Exercise instructions:
Repeat exactly, and only, the lines of the entries below from the one with "[edcReady 0xFFFFFFFE#32 3#32" through the one with "eccReady 0xFFFFFFFF#32 2#32", both ends included.

↓↓↓

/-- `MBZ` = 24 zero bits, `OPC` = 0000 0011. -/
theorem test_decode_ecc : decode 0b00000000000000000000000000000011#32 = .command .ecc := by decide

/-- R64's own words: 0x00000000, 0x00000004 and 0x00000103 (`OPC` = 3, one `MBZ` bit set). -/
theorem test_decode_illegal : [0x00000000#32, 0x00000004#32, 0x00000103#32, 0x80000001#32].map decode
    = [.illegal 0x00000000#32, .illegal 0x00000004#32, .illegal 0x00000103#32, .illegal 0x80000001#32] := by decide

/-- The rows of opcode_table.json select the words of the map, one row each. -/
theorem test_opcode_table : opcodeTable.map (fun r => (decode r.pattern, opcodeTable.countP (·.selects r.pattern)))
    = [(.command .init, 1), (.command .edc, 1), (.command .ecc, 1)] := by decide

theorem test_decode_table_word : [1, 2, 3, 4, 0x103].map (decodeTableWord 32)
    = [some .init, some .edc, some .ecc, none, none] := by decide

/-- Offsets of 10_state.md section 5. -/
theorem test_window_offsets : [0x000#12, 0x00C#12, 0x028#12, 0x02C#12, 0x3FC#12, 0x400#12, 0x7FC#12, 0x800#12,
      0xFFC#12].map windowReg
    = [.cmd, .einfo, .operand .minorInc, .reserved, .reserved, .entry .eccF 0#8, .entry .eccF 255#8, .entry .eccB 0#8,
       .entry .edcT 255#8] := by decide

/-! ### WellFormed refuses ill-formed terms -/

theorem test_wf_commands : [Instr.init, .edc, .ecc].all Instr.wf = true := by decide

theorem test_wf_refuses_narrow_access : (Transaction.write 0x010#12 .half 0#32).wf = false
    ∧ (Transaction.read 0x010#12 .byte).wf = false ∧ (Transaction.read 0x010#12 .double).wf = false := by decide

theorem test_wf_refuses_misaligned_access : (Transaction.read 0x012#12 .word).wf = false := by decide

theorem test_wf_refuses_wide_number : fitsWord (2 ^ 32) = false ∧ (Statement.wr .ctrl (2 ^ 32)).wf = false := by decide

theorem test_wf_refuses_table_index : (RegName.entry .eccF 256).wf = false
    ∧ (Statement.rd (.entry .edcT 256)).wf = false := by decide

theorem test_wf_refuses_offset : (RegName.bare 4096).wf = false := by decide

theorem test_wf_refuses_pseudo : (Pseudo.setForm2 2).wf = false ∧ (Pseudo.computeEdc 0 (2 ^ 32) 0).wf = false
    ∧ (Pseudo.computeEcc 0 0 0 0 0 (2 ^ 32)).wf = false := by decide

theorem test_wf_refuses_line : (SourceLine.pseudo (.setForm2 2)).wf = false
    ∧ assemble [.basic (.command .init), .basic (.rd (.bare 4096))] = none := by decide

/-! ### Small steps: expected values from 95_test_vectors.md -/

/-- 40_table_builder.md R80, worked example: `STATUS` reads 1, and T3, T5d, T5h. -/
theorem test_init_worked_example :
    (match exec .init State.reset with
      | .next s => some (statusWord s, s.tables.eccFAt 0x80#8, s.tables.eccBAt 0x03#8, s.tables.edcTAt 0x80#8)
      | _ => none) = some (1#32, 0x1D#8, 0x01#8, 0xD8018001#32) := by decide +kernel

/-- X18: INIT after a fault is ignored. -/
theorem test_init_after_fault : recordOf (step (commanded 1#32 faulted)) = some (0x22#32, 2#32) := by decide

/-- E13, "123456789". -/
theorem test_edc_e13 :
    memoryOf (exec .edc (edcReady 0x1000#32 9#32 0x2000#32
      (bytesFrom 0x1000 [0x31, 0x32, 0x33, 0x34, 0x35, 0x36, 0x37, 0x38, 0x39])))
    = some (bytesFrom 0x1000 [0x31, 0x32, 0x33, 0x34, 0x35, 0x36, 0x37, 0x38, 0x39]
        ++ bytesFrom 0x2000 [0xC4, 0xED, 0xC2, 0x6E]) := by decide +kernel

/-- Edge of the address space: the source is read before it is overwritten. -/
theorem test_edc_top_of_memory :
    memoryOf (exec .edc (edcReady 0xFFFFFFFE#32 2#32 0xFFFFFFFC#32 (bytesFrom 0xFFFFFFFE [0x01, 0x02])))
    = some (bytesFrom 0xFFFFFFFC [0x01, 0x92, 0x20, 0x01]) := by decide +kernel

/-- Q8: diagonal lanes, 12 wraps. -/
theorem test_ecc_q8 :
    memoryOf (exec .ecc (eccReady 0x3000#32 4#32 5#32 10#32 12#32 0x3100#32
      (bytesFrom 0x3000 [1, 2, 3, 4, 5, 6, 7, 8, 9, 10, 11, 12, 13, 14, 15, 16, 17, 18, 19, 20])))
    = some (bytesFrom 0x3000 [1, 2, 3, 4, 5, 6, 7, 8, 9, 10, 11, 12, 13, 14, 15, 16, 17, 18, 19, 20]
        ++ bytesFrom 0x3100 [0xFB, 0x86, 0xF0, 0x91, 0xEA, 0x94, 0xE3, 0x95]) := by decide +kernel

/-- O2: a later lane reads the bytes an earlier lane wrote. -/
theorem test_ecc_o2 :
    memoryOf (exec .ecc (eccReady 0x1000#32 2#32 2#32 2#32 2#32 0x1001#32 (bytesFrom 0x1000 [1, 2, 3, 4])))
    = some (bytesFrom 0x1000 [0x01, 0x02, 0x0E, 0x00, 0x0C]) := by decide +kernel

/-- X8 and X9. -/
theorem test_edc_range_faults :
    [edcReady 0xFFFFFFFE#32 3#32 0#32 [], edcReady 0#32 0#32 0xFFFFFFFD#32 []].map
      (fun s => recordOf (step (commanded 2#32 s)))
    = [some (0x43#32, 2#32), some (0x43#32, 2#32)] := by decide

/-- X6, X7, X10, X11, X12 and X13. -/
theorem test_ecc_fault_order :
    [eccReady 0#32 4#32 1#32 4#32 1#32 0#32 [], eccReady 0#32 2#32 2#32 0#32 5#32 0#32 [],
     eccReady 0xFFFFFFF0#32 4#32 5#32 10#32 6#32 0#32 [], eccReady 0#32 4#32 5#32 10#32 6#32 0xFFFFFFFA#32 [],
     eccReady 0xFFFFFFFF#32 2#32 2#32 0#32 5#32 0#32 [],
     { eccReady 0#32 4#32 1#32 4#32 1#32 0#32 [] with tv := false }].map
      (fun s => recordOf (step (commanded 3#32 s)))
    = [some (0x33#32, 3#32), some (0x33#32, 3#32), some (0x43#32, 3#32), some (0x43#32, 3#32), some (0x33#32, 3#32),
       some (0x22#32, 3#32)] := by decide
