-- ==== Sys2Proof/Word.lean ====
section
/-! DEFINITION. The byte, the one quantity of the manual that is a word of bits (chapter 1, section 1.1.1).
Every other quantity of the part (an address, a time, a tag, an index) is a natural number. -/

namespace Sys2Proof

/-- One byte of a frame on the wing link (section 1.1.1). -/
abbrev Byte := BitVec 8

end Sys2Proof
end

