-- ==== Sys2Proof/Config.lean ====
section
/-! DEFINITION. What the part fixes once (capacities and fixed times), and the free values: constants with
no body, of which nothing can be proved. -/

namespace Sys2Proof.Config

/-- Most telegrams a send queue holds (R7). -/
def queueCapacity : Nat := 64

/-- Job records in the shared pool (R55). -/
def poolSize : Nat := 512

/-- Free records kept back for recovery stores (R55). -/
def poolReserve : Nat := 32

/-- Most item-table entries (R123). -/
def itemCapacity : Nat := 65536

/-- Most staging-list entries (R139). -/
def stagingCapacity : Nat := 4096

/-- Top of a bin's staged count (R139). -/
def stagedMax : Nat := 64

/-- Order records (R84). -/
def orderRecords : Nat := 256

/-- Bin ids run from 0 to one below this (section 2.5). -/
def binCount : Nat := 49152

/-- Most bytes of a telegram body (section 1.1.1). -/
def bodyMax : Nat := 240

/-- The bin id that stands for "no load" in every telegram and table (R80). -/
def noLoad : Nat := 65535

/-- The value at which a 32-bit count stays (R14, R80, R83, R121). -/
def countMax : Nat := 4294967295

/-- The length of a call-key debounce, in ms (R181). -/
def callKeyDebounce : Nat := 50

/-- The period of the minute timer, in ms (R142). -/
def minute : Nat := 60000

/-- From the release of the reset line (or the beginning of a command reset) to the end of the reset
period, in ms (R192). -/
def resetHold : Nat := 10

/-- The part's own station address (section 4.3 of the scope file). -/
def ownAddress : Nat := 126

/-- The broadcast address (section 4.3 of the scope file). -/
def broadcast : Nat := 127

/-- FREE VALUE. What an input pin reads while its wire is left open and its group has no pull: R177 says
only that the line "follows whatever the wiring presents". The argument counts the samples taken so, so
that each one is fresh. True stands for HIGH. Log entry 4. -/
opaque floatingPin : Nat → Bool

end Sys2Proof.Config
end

↑↑↑

Output:
    [edcReady 0xFFFFFFFE#32 3#32 0#32 [], edcReady 0#32 0#32 0xFFFFFFFD#32 []].map
      (fun s => recordOf (step (commanded 2#32 s)))
    = [some (0x43#32, 2#32), some (0x43#32, 2#32)] := by decide

/-- X6, X7, X10, X11, X12 and X13. -/
theorem test_ecc_fault_order :
    [eccReady 0#32 4#32 1#32 4#32 1#32 0#32 [], eccReady 0#32 2#32 2#32 0#32 5#32 0#32 [],
     eccReady 0xFFFFFFF0#32 4#32 5#32 10#32 6#32 0#32 [], eccReady 0#32 4#32 5#32 10#32 6#32 0xFFFFFFFA#32 [],
     eccReady 0xFFFFFFFF#32 2#32 2#32 0#32 5#32 0#32 [],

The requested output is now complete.